Dataset entries:
⁂

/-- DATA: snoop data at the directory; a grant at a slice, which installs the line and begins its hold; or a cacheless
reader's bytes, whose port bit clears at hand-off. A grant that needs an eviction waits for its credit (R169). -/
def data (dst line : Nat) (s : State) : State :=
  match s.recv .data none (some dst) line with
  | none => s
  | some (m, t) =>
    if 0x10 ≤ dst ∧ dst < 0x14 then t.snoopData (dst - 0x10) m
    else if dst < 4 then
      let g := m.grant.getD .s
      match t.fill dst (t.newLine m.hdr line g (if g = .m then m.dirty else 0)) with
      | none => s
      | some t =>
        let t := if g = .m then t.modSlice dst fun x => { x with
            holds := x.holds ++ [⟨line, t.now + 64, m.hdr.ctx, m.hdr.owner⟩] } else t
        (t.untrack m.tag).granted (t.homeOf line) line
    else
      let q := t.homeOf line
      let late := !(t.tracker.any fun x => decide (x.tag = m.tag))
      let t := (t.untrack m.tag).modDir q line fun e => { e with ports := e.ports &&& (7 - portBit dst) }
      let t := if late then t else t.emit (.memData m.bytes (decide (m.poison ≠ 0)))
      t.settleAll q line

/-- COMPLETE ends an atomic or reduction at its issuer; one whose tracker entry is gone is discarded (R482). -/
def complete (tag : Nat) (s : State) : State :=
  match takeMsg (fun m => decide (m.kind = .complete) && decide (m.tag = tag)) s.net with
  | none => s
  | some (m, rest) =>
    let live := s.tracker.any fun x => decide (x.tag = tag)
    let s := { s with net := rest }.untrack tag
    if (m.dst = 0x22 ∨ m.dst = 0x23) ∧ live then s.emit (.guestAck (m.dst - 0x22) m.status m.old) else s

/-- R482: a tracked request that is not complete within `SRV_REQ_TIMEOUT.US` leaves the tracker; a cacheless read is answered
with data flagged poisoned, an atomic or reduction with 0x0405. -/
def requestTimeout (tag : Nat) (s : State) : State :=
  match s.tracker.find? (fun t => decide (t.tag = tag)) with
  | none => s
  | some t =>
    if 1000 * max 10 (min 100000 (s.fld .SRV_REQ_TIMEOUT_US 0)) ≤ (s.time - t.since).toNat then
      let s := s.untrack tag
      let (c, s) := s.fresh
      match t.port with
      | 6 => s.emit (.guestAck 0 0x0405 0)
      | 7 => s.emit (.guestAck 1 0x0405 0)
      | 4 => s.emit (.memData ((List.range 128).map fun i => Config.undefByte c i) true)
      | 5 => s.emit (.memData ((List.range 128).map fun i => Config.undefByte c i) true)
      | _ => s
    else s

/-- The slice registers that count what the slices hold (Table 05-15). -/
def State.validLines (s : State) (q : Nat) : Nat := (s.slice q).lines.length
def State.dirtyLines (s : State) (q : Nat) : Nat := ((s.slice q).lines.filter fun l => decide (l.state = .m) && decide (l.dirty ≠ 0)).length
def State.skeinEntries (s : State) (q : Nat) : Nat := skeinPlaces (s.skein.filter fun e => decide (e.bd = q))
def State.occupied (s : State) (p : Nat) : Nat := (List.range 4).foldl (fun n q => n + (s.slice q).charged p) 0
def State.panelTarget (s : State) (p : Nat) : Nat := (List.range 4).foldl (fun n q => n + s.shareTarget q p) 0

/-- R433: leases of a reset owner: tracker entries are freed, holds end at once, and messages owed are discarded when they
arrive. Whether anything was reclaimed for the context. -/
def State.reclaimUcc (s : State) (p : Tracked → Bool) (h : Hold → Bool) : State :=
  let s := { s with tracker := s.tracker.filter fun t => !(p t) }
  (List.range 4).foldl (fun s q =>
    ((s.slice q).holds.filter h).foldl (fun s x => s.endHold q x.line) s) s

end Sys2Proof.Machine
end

⁂

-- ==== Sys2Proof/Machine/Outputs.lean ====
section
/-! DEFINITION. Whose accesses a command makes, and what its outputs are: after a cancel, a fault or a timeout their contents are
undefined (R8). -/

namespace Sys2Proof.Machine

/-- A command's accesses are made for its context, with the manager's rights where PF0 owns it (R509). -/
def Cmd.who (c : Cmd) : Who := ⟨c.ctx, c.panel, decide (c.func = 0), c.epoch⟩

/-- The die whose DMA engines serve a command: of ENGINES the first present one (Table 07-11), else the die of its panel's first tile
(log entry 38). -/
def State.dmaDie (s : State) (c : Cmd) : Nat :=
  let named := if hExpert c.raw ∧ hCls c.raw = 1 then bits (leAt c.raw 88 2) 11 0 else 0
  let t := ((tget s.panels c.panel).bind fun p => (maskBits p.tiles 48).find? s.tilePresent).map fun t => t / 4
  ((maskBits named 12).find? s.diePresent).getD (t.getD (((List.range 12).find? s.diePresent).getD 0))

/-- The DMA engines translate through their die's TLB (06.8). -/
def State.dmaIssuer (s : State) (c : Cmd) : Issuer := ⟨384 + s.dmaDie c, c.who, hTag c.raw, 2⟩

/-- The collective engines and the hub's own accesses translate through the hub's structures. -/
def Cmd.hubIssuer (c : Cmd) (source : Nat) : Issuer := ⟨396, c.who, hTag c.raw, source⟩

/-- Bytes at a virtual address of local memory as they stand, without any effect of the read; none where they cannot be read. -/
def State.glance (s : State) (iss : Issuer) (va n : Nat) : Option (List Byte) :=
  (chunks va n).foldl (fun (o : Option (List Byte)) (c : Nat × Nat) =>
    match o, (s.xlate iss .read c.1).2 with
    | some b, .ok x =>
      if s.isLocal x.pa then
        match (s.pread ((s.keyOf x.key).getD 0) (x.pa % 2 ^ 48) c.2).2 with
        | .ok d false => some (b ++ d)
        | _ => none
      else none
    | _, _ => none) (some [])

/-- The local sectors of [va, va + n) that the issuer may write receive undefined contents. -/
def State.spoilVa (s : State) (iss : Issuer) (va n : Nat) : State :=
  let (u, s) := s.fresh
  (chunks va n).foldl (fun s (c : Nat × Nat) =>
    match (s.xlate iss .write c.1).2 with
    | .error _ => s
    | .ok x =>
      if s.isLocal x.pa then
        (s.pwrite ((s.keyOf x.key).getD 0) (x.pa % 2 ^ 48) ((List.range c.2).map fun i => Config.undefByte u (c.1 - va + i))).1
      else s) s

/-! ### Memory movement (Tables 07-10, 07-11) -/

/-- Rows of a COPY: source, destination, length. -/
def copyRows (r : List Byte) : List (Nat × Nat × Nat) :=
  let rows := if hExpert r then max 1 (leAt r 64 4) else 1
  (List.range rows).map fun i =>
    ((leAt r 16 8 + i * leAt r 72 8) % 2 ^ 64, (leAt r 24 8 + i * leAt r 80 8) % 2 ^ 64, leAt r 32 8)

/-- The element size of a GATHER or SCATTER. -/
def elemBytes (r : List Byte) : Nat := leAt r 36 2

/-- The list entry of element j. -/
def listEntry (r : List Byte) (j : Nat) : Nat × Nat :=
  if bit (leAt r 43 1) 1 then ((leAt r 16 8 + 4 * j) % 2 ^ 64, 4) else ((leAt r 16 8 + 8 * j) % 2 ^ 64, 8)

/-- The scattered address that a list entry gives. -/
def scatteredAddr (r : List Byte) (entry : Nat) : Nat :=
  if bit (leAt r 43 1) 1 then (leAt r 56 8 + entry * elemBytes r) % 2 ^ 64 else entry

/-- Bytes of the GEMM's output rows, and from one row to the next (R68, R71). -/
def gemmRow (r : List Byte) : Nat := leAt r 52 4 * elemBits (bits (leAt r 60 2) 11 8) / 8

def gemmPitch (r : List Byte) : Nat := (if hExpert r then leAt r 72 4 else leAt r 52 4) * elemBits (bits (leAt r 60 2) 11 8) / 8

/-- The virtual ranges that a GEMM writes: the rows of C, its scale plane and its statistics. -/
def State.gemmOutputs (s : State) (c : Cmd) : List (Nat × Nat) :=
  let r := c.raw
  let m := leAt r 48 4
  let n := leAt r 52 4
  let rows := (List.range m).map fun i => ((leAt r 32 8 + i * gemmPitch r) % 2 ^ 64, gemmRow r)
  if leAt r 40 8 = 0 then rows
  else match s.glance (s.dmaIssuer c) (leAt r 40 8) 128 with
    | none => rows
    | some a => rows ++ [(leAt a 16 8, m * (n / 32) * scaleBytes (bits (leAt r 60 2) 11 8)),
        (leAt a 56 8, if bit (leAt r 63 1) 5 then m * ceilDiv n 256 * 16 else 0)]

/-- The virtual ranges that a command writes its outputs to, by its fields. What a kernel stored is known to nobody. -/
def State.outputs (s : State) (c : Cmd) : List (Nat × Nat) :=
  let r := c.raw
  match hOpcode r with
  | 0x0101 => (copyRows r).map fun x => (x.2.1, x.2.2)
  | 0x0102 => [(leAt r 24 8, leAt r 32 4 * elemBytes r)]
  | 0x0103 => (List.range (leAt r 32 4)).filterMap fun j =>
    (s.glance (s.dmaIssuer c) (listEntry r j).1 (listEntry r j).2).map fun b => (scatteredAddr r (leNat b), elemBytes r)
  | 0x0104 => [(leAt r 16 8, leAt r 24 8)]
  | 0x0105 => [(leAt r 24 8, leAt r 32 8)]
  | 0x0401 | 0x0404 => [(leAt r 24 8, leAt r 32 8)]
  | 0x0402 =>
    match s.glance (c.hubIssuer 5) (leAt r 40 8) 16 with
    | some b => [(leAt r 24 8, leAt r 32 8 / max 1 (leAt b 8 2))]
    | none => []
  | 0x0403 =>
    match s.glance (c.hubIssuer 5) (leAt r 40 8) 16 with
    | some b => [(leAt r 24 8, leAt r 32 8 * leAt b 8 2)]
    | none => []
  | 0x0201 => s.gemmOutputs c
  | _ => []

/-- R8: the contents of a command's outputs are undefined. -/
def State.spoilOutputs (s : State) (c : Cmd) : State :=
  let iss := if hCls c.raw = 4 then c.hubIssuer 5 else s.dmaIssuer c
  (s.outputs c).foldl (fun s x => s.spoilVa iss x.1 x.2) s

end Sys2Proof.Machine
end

⁂

> _Assigned task_
Go through the entries and count the lines where the word "element" appears; give only the count.

> _Answer space_
2